■ Dataset entries:
+ + + +

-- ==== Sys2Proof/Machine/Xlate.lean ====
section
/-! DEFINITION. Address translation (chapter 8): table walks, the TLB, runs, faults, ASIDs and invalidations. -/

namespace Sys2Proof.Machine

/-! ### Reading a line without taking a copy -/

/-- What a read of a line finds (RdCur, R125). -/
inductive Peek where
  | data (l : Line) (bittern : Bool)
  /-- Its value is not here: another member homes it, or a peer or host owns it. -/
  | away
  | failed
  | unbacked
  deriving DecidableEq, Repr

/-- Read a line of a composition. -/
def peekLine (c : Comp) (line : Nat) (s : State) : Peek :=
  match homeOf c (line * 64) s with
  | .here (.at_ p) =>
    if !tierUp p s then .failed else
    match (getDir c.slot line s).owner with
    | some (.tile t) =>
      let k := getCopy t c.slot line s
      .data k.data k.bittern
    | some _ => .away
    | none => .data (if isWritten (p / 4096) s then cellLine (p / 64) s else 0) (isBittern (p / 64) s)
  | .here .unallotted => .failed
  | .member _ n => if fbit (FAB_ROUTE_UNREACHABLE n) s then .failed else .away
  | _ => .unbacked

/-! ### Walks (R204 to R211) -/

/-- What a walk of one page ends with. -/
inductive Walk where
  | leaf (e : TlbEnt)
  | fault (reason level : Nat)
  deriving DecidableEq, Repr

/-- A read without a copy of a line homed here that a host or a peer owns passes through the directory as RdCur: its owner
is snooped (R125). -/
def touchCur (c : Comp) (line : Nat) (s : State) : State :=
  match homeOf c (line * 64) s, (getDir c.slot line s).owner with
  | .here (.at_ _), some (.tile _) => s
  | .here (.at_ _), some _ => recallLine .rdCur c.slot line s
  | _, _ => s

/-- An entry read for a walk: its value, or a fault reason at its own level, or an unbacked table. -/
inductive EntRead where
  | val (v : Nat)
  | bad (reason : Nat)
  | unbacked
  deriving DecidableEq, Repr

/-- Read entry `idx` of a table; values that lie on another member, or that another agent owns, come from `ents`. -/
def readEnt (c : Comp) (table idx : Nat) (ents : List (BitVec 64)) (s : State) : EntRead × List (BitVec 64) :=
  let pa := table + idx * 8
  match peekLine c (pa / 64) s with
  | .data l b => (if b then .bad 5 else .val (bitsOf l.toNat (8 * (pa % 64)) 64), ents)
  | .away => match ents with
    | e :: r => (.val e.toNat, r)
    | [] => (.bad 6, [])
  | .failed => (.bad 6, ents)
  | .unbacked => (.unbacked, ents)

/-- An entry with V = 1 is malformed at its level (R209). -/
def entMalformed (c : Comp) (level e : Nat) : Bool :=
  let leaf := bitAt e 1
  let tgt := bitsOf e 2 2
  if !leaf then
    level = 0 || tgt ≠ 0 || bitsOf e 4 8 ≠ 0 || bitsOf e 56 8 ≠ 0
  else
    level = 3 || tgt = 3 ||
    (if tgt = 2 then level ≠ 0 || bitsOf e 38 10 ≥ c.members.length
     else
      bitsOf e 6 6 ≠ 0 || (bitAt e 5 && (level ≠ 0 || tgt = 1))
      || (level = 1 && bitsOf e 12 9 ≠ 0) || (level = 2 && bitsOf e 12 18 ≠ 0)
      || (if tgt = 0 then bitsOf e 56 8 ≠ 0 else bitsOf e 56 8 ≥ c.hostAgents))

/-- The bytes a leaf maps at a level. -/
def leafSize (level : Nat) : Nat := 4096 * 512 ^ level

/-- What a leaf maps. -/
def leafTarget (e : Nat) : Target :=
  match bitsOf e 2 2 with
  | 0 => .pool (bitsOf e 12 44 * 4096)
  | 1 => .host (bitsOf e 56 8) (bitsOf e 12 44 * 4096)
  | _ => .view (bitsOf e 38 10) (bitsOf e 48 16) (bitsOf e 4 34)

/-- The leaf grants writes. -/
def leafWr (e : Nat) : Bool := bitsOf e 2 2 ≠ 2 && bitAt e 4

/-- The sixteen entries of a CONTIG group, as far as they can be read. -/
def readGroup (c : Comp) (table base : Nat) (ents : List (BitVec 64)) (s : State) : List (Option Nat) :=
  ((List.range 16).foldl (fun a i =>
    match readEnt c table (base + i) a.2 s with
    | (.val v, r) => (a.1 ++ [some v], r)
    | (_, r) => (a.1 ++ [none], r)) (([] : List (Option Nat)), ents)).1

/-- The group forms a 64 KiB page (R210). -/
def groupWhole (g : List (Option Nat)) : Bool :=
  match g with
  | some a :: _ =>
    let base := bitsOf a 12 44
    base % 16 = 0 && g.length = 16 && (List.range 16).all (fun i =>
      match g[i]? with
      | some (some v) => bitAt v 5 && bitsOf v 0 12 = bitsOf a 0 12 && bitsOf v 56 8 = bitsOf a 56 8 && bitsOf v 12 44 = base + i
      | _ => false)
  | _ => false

+ + + +

■ PROMPT: Repeat only what lies between the first line of the data and the line containing "to R211) -/", both of those lines included, exactly as it stands.

■ TASK ANSWER:
-- ==== Sys2Proof/Machine/Xlate.lean ====
section
/-! DEFINITION. Address translation (chapter 8): table walks, the TLB, runs, faults, ASIDs and invalidations. -/

namespace Sys2Proof.Machine

/-! ### Reading a line without taking a copy -/

/-- What a read of a line finds (RdCur, R125). -/
inductive Peek where
  | data (l : Line) (bittern : Bool)
  /-- Its value is not here: another member homes it, or a peer or host owns it. -/
  | away
  | failed
  | unbacked
  deriving DecidableEq, Repr

/-- Read a line of a composition. -/
def peekLine (c : Comp) (line : Nat) (s : State) : Peek :=
  match homeOf c (line * 64) s with
  | .here (.at_ p) =>
    if !tierUp p s then .failed else
    match (getDir c.slot line s).owner with
    | some (.tile t) =>
      let k := getCopy t c.slot line s
      .data k.data k.bittern
    | some _ => .away
    | none => .data (if isWritten (p / 4096) s then cellLine (p / 64) s else 0) (isBittern (p / 64) s)
  | .here .unallotted => .failed
  | .member _ n => if fbit (FAB_ROUTE_UNREACHABLE n) s then .failed else .away
  | _ => .unbacked

/-! ### Walks (R204 to R211) -/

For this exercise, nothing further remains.